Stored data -

--- START ---

/-- No flip of a block fell on a data position, 3, 5, 6 or 7 (42_decoder.md rule R95). -/
theorem extractData_flipWord_eq_zero_iff {draws : List Nat} {m : Nat} (hlen : 7 * (m + 1) ≤ draws.length) :
    extractData (flipWord rate draws m) = 0#4
      ↔ ([2, 4, 5, 6].any fun k => (blockFlips rate draws m).getD k false) = false := by
  have hbit := fun k => bitAt_vecOfBits (k := k) (blockFlips_length rate hlen)
  rw [extractData_eq_zero_iff, flipWord]
  simp [hbit]

/-- The words of a stream after its first block (44_host_pipeline.md rule R134). -/
theorem wordsOf_append {block : List Bool} (hblock : block.length = 7) (rest : List Bool) :
    wordsOf (block ++ rest) = vecOfBits 7 block :: wordsOf rest := by
  rw [wordsOf, blocksOf7_append hblock, List.map_cons, wordsOf]

/-- The pass makes of a codeword the word with the block's flips (43_channel.md rule R121 item 3). -/
theorem vecOfBits_noisy (c : Codeword) (hlen : 7 ≤ draws.length) :
    vecOfBits 7 (((bitsOfVec c).zip (draws.take 7)).map (noisyBit rate)) = c ^^^ flipWord rate draws 0 := by
  have hflips : (draws.take 7).map (fun u => decide (u < rate)) = bitsOfVec (flipWord rate draws 0) :=
    (bitsOfVec_vecOfBits_of_length (blockFlips_length (m := 0) rate hlen)).symm
  rw [map_noisyBit_zip, hflips, ← bitsOfVec_xor, vecOfBits_bitsOfVec]

/-- The received words of a noisy stream are its codewords with the flips of their blocks (44_host_pipeline.md
rules R133, R134). -/
theorem wordsOf_noisy (codewords : List Codeword) {draws : List Nat} (hlen : 7 * codewords.length ≤ draws.length) :
    wordsOf (((codewords.flatMap bitsOfVec).zip draws).map (noisyBit rate))
      = codewords.mapIdx fun m c => c ^^^ flipWord rate draws m := by
  induction codewords generalizing draws with
  | nil => rfl
  | cons c cs ih =>
    rw [List.length_cons] at hlen
    have hfirst : (bitsOfVec c).length = (draws.take 7).length := by simp; omega
    have hsplit : (((c :: cs).flatMap bitsOfVec).zip draws).map (noisyBit rate)
        = ((bitsOfVec c).zip (draws.take 7)).map (noisyBit rate)
          ++ ((cs.flatMap bitsOfVec).zip (draws.drop 7)).map (noisyBit rate) := by
      rw [← List.map_append, ← List.zip_append hfirst, List.take_append_drop, List.flatMap_cons]
    rw [hsplit, wordsOf_append (by simp; omega), vecOfBits_noisy rate draws c (by omega), ih (by simp; omega),
      List.mapIdx_cons]
    simp only [flipWord_succ]

end NoisyWords

section ReceivedBytes

/-- The two Symbols of a byte, high nibble first (44_host_pipeline.md rule R131). -/
def byteSymbols (v : BitVec 8) : List Symbol := [v.extractLsb' 4 4, v.extractLsb' 0 4]

/-- The codewords of a payload, in order (44_host_pipeline.md rules R131, R132). -/
def codewordsOf (payload : List (BitVec 8)) : List Codeword := (payload.flatMap byteSymbols).map encodeSymbol

/-- A byte has two codewords, the high nibble's first. -/
theorem codewordsOf_cons (v : BitVec 8) (payload : List (BitVec 8)) :
    codewordsOf (v :: payload)
      = encodeSymbol (v.extractLsb' 4 4) :: encodeSymbol (v.extractLsb' 0 4) :: codewordsOf payload := rfl

/-- Two codewords a byte (44_host_pipeline.md rule R132). -/
theorem codewordsOf_length (payload : List (BitVec 8)) : (codewordsOf payload).length = 2 * payload.length := by
  induction payload with
  | nil => rfl
  | cons v payload ih =>
    rw [codewordsOf_cons, List.length_cons, List.length_cons, List.length_cons, ih]
    omega

/-- Two Symbols make a byte exactly if they are its nibbles (44_host_pipeline.md rule R135). -/
theorem append_eq_byte_iff (hi lo : Symbol) (v : BitVec 8) :
    hi ++ lo = v ↔ hi = v.extractLsb' 4 4 ∧ lo = v.extractLsb' 0 4 := by
  constructor
  · rintro rfl
    exact ⟨BitVec.extractLsb'_append_eq_left.symm, BitVec.extractLsb'_append_eq_right.symm⟩
  · rintro ⟨rfl, rfl⟩
    exact nibbles_append v

/-- The byte of two decodes is made of the Symbols they answer (44_host_pipeline.md rule R135). -/
theorem decByteResult_decodeOutputs (correctErrors : Bool) (a b : Codeword) :
    decByteResult (decodeOutputs correctErrors a) (decodeOutputs correctErrors b)
      = (decodeReceived correctErrors a).1 ++ (decodeReceived correctErrors b).1 := by
  have nibble : ∀ s : Symbol, (s.zeroExtend 7).extractLsb' 0 4 = s := by decide
  simp only [decByteResult, decodeOutputs, resultOutputs, nibble]
  rw [BitVec.append_def, BitVec.shiftLeftZeroExtend_eq, BitVec.setWidth'_eq]

/-- What a decoder makes of the byte `v` whose two codewords had the flips `e` and `f`. -/
def receivedByte (correctErrors : Bool) (v : BitVec 8) (e f : Codeword) : BitVec 8 :=
  (decodeReceived correctErrors (encodeSymbol (v.extractLsb' 4 4) ^^^ e)).1
    ++ (decodeReceived correctErrors (encodeSymbol (v.extractLsb' 0 4) ^^^ f)).1

/-- A corrected byte is right exactly if each of its blocks had at most one flip (44_host_pipeline.md rule R141). -/
theorem receivedByte_true_eq_iff (v : BitVec 8) (e f : Codeword) :
    receivedByte true v e f = v ↔ weight e ≤ 1 ∧ weight f ≤ 1 := by
  rw [receivedByte, append_eq_byte_iff, decodeReceived_true_codeword_xor, decodeReceived_true_codeword_xor]

/-- An uncorrected byte is right exactly if no flip of its blocks reached the data (44_host_pipeline.md rule R141). -/
theorem receivedByte_false_eq_iff (v : BitVec 8) (e f : Codeword) :
    receivedByte false v e f = v ↔ extractData e = 0#4 ∧ extractData f = 0#4 := by
  rw [receivedByte, append_eq_byte_iff, decodeReceived_false, decodeReceived_false, extractData_codeword_xor_eq_iff,
    extractData_codeword_xor_eq_iff]

/-- Decoding the words of a payload whose block `m` had the flips `e m`, byte by byte (44_host_pipeline.md rules R134,
R135). -/
theorem reassemble_decodes (correctErrors : Bool) (payload : List (BitVec 8)) (e : Nat → Codeword) :
    reassemble (((codewordsOf payload).mapIdx fun m c => c ^^^ e m).map (decodeOutputs correctErrors))
      = payload.mapIdx fun j v => receivedByte correctErrors v (e (2 * j)) (e (2 * j + 1)) := by
  induction payload generalizing e with
  | nil => rfl
  | cons v payload ih =>
    rw [codewordsOf_cons, List.mapIdx_cons, List.mapIdx_cons, List.map_cons, List.map_cons, reassemble,
      decByteResult_decodeOutputs, ih fun m => e (m + 1 + 1), List.mapIdx_cons]
    rfl

/-- What a decoder makes of a payload after a pass at `rate` with `draws`: byte `j` lies in the blocks `2 j` and `2 j + 1`. -/
def receivedPayload (correctErrors : Bool) (rate : Nat) (draws : List Nat) (payload : List (BitVec 8)) : List (BitVec 8) :=
  payload.mapIdx fun j v => receivedByte correctErrors v (flipWord rate draws (2 * j)) (flipWord rate draws (2 * j + 1))

/-- No byte is lost or added (44_host_pipeline.md rule R138). -/
@[simp] theorem receivedPayload_length (correctErrors : Bool) (rate : Nat) (draws : List Nat) (payload : List (BitVec 8)) :
    (receivedPayload correctErrors rate draws payload).length = payload.length := List.length_mapIdx

/-- The first byte lies in the first two blocks, whose 14 draws are not those of the others. -/
theorem receivedPayload_cons (correctErrors : Bool) (rate : Nat) (draws : List Nat) (v : BitVec 8)
    (payload : List (BitVec 8)) :
    receivedPayload correctErrors rate draws (v :: payload)
      = receivedByte correctErrors v (flipWord rate draws 0) (flipWord rate draws 1)
        :: receivedPayload correctErrors rate (draws.drop 14) payload := by
  have htwo : ∀ m, flipWord rate draws (m + 1 + 1) = flipWord rate (draws.drop 14) m := fun m => by
    rw [flipWord_succ, flipWord_succ, List.drop_drop]
  rw [receivedPayload, List.mapIdx_cons, receivedPayload]
  simp only [← htwo]
  rfl

/-- A received byte is right exactly if its two blocks spared it. -/
theorem receivedPayload_getElem?_eq_iff (correctErrors : Bool) (rate : Nat) (draws : List Nat) {payload : List (BitVec 8)}
    {j : Nat} (hj : j < payload.length) :
    (receivedPayload correctErrors rate draws payload)[j]? = payload[j]?
      ↔ receivedByte correctErrors payload[j] (flipWord rate draws (2 * j)) (flipWord rate draws (2 * j + 1))
          = payload[j] := by
  rw [receivedPayload, List.getElem?_mapIdx, List.getElem?_eq_getElem hj, Option.map_some, Option.some_inj]

end ReceivedBytes

section WrongBytes

/-- The number of bytes received that differ from those sent (44_host_pipeline.md rule R142). -/
def wrongBytes (received sent : List (BitVec 8)) : Nat := ((received.zip sent).filter fun x => x.1 != x.2).length

/-- A byte counts if it differs. -/
theorem wrongBytes_cons (a b : BitVec 8) (received sent : List (BitVec 8)) :
    wrongBytes (a :: received) (b :: sent) = (if a = b then 0 else 1) + wrongBytes received sent := by
  rw [wrongBytes, List.zip_cons_cons, wrongBytes]
  by_cases hab : a = b <;> simp [hab, Nat.add_comm]

/-- At most every byte is wrong. -/
theorem wrongBytes_le_length (received sent : List (BitVec 8)) : wrongBytes received sent ≤ sent.length := by
  refine (List.length_filter_le ..).trans ?_
  rw [List.length_zip]
  exact Nat.min_le_right ..

/-- With no byte wrong, what was received is what was sent. -/
theorem eq_of_wrongBytes_eq_zero : ∀ {received sent : List (BitVec 8)}, received.length = sent.length →
    wrongBytes received sent = 0 → received = sent
  | [], [], _, _ => rfl
  | a :: received, b :: sent, hlen, hzero => by
    rw [wrongBytes_cons, Nat.add_eq_zero_iff] at hzero
    obtain ⟨hab, hrest⟩ := hzero
    have hhead : a = b := by simpa using hab
    rw [hhead, eq_of_wrongBytes_eq_zero (Nat.succ.inj hlen) hrest]

/-- The flips of the bits of a payload of `bytes` bytes (43_channel.md rule R117). -/
def passFlips (rate : Nat) (draws : List Nat) (bytes : Nat) : List Bool :=
  (draws.take (14 * bytes)).map fun u => decide (u < rate)

/-- The flips of a payload begin with the two blocks of its first byte. -/
theorem passFlips_succ (rate : Nat) (draws : List Nat) (bytes : Nat) :
    passFlips rate draws (bytes + 1)
      = blockFlips rate draws 0 ++ (blockFlips rate draws 1 ++ passFlips rate (draws.drop 14) bytes) := by
  have hbits : 14 * (bytes + 1) = 7 + (7 + 14 * bytes) := by omega
  rw [passFlips, hbits, List.take_add, List.take_add, List.drop_drop, List.map_append, List.map_append]
  rfl
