-- ==== Sys2Proof/Fields.lean ====
section
/-! DEFINITION. The fields instructions are made of: addressing modes, operands, ALU operations, status
fields, operation codes and the entries of the family -1 table (30_encoding.md R92 to R100,
43_alu_family.md R228, 10_state.md R30, 45_xop_family.md R301). -/

namespace Sys2Proof

/-- The seven addressing modes (R97). -/
inductive Mode where
  | abs
  | abx
  | aby
  | acc
  | imm
  | ind
  | iiy
deriving DecidableEq, Repr

/-- An operand as an instruction carries it: its mode and the value of its operand trytes (R100). -/
inductive Operand where
  | abs (addr : Word)
  | abx (addr : Word)
  | aby (addr : Word)
  | acc
  | imm (lit : Tryte)
  | ind (addr : Word)
  | iiy (addr : Word)
deriving DecidableEq, Repr

/-- The nineteen operations of the reference ALU (R228). -/
inductive AluOp where
  | ror
  | shr
  | nti
  | stx
  | sty
  | xmx
  | min
  | sbc
  | sta
  | cmp
  | lda
  | adc
  | max
  | ldx
  | ldy
  | sti
  | pti
  | shl
  | rol
deriving DecidableEq, Repr

/-- The nine status fields, in the order of 10_state.md R30; `U` is the unused one. -/
inductive Flag where
  | L
  | P
  | C
  | U
  | S
  | O
  | R
  | H
  | F
deriving DecidableEq, Repr

/-- The extended operations of the reference table (45_xop_family.md R310 to R323). -/
inductive XopName where
  | haltn
  | haltz
  | haltp
  | mskn
  | mskz
  | mskp
  | jmp
  | runb
  | runf
deriving DecidableEq, Repr

/-- An ALU operation code, a value in [-13, 13], as its trits, most significant first (30_encoding.md R92). -/
structure AluCode where
  o2 : Trit
  o1 : Trit
  o0 : Trit
deriving DecidableEq, Repr

/-- The code `x` of a family -1 instruction, a value in [-40, 40], as its trits, most significant first
(30_encoding.md R94). -/
structure XopCode where
  h1 : Trit
  h0 : Trit
  l1 : Trit
  l0 : Trit
deriving DecidableEq, Repr

/-- An entry of `XOP_TABLE`: `unassigned`, `alu(mode, k)` with `k` an ALU operation code, or
`xop(mode, name)` (45_xop_family.md R301). -/
inductive XopEntry where
  | unassigned
  | alu (mode : Mode) (code : AluCode)
  | xop (mode : Mode) (name : XopName)
deriving DecidableEq, Repr

/-- What a configured instruction does with its operand: the ALU operation of a code, or an extended
operation (45_xop_family.md R300, R301). -/
inductive Operation where
  | alu (code : AluCode)
  | xop (name : XopName)
deriving DecidableEq, Repr

end Sys2Proof
end

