/-- R237, R240, R241: MIN, MAX and XMX work trit by trit on A and the operand; XMX is -1 where both trits
are +1. -/
def Obligations.TritwiseOperationsActOnEachTrit : Prop :=
  Family0Opcodes .min (-10) (-9) (-8) ∧ FamilyXOpcodes .min (-75) (-66) (-57) (-48) ∧
  Family0Opcodes .max 8 9 10 ∧ FamilyXOpcodes .max (-69) (-60) (-51) (-42) ∧
  Family0Opcodes .xmx (-13) (-12) (-11) ∧ FamilyXOpcodes .xmx (-76) (-67) (-58) (-49) ∧
  ∀ k ∈ [(AluOp.min, fun a b : Int => min a b), (AluOp.max, fun a b => max a b),
      (AluOp.xmx, fun a b => if a = 1 ∧ b = 1 then -1 else max a b)],
    FaultsOutsideDomain k.1 ∧
    ∀ i o s m, Instr.ofAlu k.1 o = some i → Ready s o → operandValue s o = some m →
      ∃ r : Tryte,
        r.t0.toInt = k.2 s.regs.a.t0.toInt m.t0.toInt ∧ r.t1.toInt = k.2 s.regs.a.t1.toInt m.t1.toInt ∧
        r.t2.toInt = k.2 s.regs.a.t2.toInt m.t2.toInt ∧ r.t3.toInt = k.2 s.regs.a.t3.toInt m.t3.toInt ∧
        r.t4.toInt = k.2 s.regs.a.t4.toInt m.t4.toInt ∧
        exec i s = .next { s with regs := { s.regs with
          a := r, status := setLPS s.regs.status r, pc := Word.ofInt (nextPc s o) } }

/-- R238, R239: LDX and LDY load the index registers and change no flag; an indexed form uses the old index. -/
def Obligations.IndexLoadsChangeNoFlag : Prop :=
  Family0Opcodes .ldx 11 12 13 ∧ FamilyXOpcodes .ldx (-68) (-59) (-50) (-41) ∧
  Family0Opcodes .ldy 14 15 16 ∧ NoFamilyXOpcodes .ldy ∧ FaultsOutsideDomain .ldx ∧
  FaultsOutsideDomain .ldy ∧
  (∀ i o s m, Instr.ofAlu .ldx o = some i → Ready s o → operandValue s o = some m →
    exec i s = .next { s with regs := { s.regs with x := m, pc := Word.ofInt (nextPc s o) } }) ∧
  ∀ i o s m, Instr.ofAlu .ldy o = some i → Ready s o → operandValue s o = some m →
    exec i s = .next { s with regs := { s.regs with y := m, pc := Word.ofInt (nextPc s o) } }

/-- R233: STA. -/
def Obligations.StaStoresTheAccumulator : Prop :=
  Family0Opcodes .sta (-4) (-3) (-2) ∧ FamilyXOpcodes .sta (-73) (-64) (-55) (-46) ∧
  StoresRegister .sta (·.a)

/-- R242, R243: STX and STY; in accumulator mode they copy the register to A without setting a flag. -/
def Obligations.IndexStoresStoreTheIndex : Prop :=
  Family0Opcodes .stx (-19) (-18) (-17) ∧ NoFamilyXOpcodes .stx ∧ StoresRegister .stx (·.x) ∧
  Family0Opcodes .sty (-16) (-15) (-14) ∧ NoFamilyXOpcodes .sty ∧ StoresRegister .sty (·.y)

/-- R244, R251: STI negates its operand in place; C and O are left. -/
def Obligations.StiNegates : Prop :=
  Family0Opcodes .sti 20 21 22 ∧ NoFamilyXOpcodes .sti ∧
  Modifies .sti (fun _ m r => r.toInt = -m.toInt) (fun st _ => st.c)

/-- R245, R246, R251: NTI and PTI invert their operand in place, trit by trit; C and O are left. -/
def Obligations.NegativeAndPositiveInverters : Prop :=
  Family0Opcodes .nti (-25) (-24) (-23) ∧ NoFamilyXOpcodes .nti ∧
  Family0Opcodes .pti 23 24 25 ∧ NoFamilyXOpcodes .pti ∧
  Modifies .nti (fun _ m r => ∀ j : Nat, (tryteTrits r)[j]? = (tryteTrits m)[j]?.map
    fun t => if t = .neg then .pos else .neg) (fun st _ => st.c) ∧
  Modifies .pti (fun _ m r => ∀ j : Nat, (tryteTrits r)[j]? = (tryteTrits m)[j]?.map
    fun t => if t = .pos then .neg else .pos) (fun st _ => st.c)

/-- R247, R248: SHL leaves `3*M - 243*t4`, the trit shifted out in C; SHR leaves `(M - t0)/3`, the balanced
remainder in C. -/
def Obligations.ShiftsMultiplyAndDivideByThree : Prop :=
  Family0Opcodes .shl 26 27 28 ∧ NoFamilyXOpcodes .shl ∧
  Family0Opcodes .shr (-28) (-27) (-26) ∧ NoFamilyXOpcodes .shr ∧
  Modifies .shl (fun _ m r => r.toInt = 3 * m.toInt - 243 * m.t4.toInt) (fun _ m => m.t4) ∧
  Modifies .shr (fun _ m r => 3 * r.toInt = m.toInt - m.t0.toInt) (fun _ m => m.t0)

/-- R249, R250: ROL and ROR rotate the operand through C; ROL followed by ROR restores the operand and C. -/
def Obligations.RotatesGoThroughTheCarry : Prop :=
  Family0Opcodes .rol 29 30 31 ∧ NoFamilyXOpcodes .rol ∧
  Family0Opcodes .ror (-31) (-30) (-29) ∧ NoFamilyXOpcodes .ror ∧
  Modifies .rol (fun st m r => r.toInt = 3 * m.toInt - 243 * m.t4.toInt + st.c.toInt) (fun _ m => m.t4) ∧
  Modifies .ror (fun st m r => 3 * (r.toInt - 81 * st.c.toInt) = m.toInt - m.t0.toInt) (fun _ m => m.t0) ∧
  ∀ s t u, CanStep s → t.fault = none → u.fault = none →
    (exec .rolAcc s = .next t → exec .rorAcc t = .next u →
      u.regs.a = s.regs.a ∧ u.regs.status.c = s.regs.status.c) ∧
    ∀ addr, exec (.rolAbs addr) s = .next t → exec (.rorAbs addr) t = .next u →
      u.mem.read addr.toInt = s.mem.read addr.toInt ∧ u.regs.status.c = s.regs.status.c

/-- R174, R343: an indirect operand whose pointer lies outside the domain raises `AddressOutOfDomain` before
its operand trytes are consumed, in every ALU operation and every extended operation. -/
def Obligations.PointerOutsideTheDomainFaultsBeforeConsumption : Prop :=
  ∀ (s : State) (addr : Word) (o : Operand), wordAt s addr.toInt = none → o = .ind addr ∨ o = .iiy addr →
    (∀ f i, IsAlu s.config i f o → exec i s = .next (raise .addressOutOfDomain s)) ∧
    ∀ name i, IsXop i name o → exec i s = .next (raise .addressOutOfDomain s)

/-- R164, R199, R343: an instruction that would take pc out of the word range raises `PcOutOfRange`: an ALU
instruction or an extended operation at the consumption with nothing changed; an ALU instruction at the
post-advance with the operation's effects in place. -/
def Obligations.AluPcOutOfRangeFaults : Prop :=
  (∀ f i o s acc, IsAlu s.config i f o → resolve o s = .ok acc →
    (¬InWord (consumedPc s o) → exec i s = .next (raise .pcOutOfRange s)) ∧
    (InWord (consumedPc s o) → ¬InWord (nextPc s o) →
      ∀ t, aluRun f acc (atPc s (consumedPc s o)) = .ok t → exec i s = .next (raise .pcOutOfRange t))) ∧
  ∀ name i o s, IsXop i name o → Resolves s o → ¬InWord (consumedPc s o) →
    exec i s = .next (raise .pcOutOfRange s)

/-- R222, R224 to R226, R10: the contract of the ALU. An operation, the reference ALU's or any other the
parameter gives, may write A, X, Y, the fields L, P, C, S, O, and what `write(v)` writes; only the triple faults;
and every function of that shape, one that calls `read()` or does not, is an operation the parameter can give.
That each call reads at most once, before its one write and its register writes, is recommended by R226 and the
model's choice for every ALU (log entry 4). -/
def Obligations.AluFrame : Prop :=
  (∀ f acc s t, aluRun f acc s = .ok t →
    t.regs.pc = s.regs.pc ∧ t.regs.sp = s.regs.sp ∧ t.regs.mask = s.regs.mask ∧
    (∀ g ∈ [Flag.R, Flag.H, Flag.F, Flag.U], t.regs.status.get g = s.regs.status.get g) ∧
    t.context = s.context ∧ t.fault = s.fault ∧ t.config = s.config ∧ t.inputs = s.inputs ∧
    t.answers = s.answers ∧
    ∀ b, acc ≠ .memory b → t.mem.read b = s.mem.read b) ∧
  (∀ f acc s e, aluRun f acc s = .error e →
    accRead acc s = .error e ∨ ∃ v, accWrite acc v s = .error e) ∧
  ∀ g : AluInput → AluOutput ⊕ (Tryte → AluOutput), ∃ f : AluOperation, ∀ acc s,
    aluRun f acc s =
      match g (aluInput s.regs) with
      | .inl out => aluApply out acc s
      | .inr h =>
        match accRead acc s with
        | .error e => .error e
        | .ok m => aluApply (h m) acc s

/-- R223: the effect of an operation, of the reference ALU or any other, is one output fixed by A, X, Y, the
status fields but R, and what `read()` answers: the same whatever the mode, the address, pc, the run direction
and the rest of the state. An instruction that applies the operation to an operand completes with that output
and the post-advance, in every mode, but for a write in mode IMM, which raises `ImmediateNotWritable`. That R
is none of the fields an operation may depend on is read from R223 (log entry 4). -/
def Obligations.AluEffectIgnoresTheMode : Prop :=
  (∀ (f : AluOperation) (input : AluInput) (answer : Except Fault Tryte), ∃ out : AluOutput,
    ∀ acc s t, aluInput s.regs = input → accRead acc s = answer → aluRun f acc s = .ok t →
      Applied out acc s t) ∧
  ∀ (f : AluOperation) (input : AluInput) (m : Tryte), ∃ out : AluOutput,
    (∀ silent reading, f = .tabulated silent reading →
      out = (silent.lookup input).getD ((reading.lookup (input, m)).getD {})) ∧
    ∀ i o s acc, IsAlu s.config i f o → Ready s o → resolve o s = .ok acc → aluInput s.regs = input →
      accRead acc s = .ok m →
      ((∀ lit, acc = .literal lit → out.write = none) →
        ∃ t, Applied out acc (atPc s (nextPc s o)) t ∧ exec i s = .next t) ∧
      ∀ lit, acc = .literal lit → out.write ≠ none →
        exec i s = .next (raise .immediateNotWritable (atPc s (consumedPc s o)))

/-- R195, R227, R304: two instructions of one operation and operand do the same, through whatever family and
code they are reached; an ALU-mapped instruction does exactly what the family-0 one does at the same address:
with index 0 the indexed forms are the absolute one, and `(n),Y` is `(n)`. -/
def Obligations.ZeroIndexFormsAgree : Prop :=
  ∀ f s, (∀ o i j, IsAlu s.config i f o → IsAlu s.config j f o → exec i s = exec j s) ∧
    ∀ addr i j, (s.regs.x = Tryte.zero → IsAlu s.config i f (.abs addr) → IsAlu s.config j f (.abx addr) →
        exec j s = exec i s) ∧
      (s.regs.y = Tryte.zero → IsAlu s.config i f (.abs addr) → IsAlu s.config j f (.aby addr) →
        exec j s = exec i s) ∧
      (s.regs.y = Tryte.zero → IsAlu s.config i f (.ind addr) → IsAlu s.config j f (.iiy addr) →
        exec j s = exec i s)

/-! ## Branches -/

/-- R282 to R285, R293: the displacement is consumed whatever the test; a taken branch goes to
`p + R + disp`, one not taken to `p + 2R`; nothing but pc changes. -/
def Obligations.BranchTargets : Prop :=
  ∀ flag rel compare disp s,
    opcodeValue (Instr.ofBranch flag rel compare disp) =
      some (81 + 9 * flag.index + 3 * rel.toInt + compare.toInt) ∧
    (CanStep s → BranchHolds (s.regs.status.get flag) rel compare →
      InWord (s.regs.pc.toInt + s.regs.status.r.toInt) →
      InWord (s.regs.pc.toInt + s.regs.status.r.toInt + disp.toInt) →
      exec (Instr.ofBranch flag rel compare disp) s =
        .next (atPc s (s.regs.pc.toInt + s.regs.status.r.toInt + disp.toInt))) ∧
    (CanStep s → ¬BranchHolds (s.regs.status.get flag) rel compare →
      InWord (s.regs.pc.toInt + 2 * s.regs.status.r.toInt) →
      exec (Instr.ofBranch flag rel compare disp) s =
        .next (atPc s (s.regs.pc.toInt + 2 * s.regs.status.r.toInt)))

--- END ---

Problem - Copy out, exactly and alone, the lines of the entries above between the ones holding "s = .next t) ∧" and "whatever family and", inclusive.

Result of the exercise -
        ∃ t, Applied out acc (atPc s (nextPc s o)) t ∧ exec i s = .next t) ∧
      ∀ lit, acc = .literal lit → out.write ≠ none →
        exec i s = .next (raise .immediateNotWritable (atPc s (consumedPc s o)))

/-- R195, R227, R304: two instructions of one operation and operand do the same, through whatever family and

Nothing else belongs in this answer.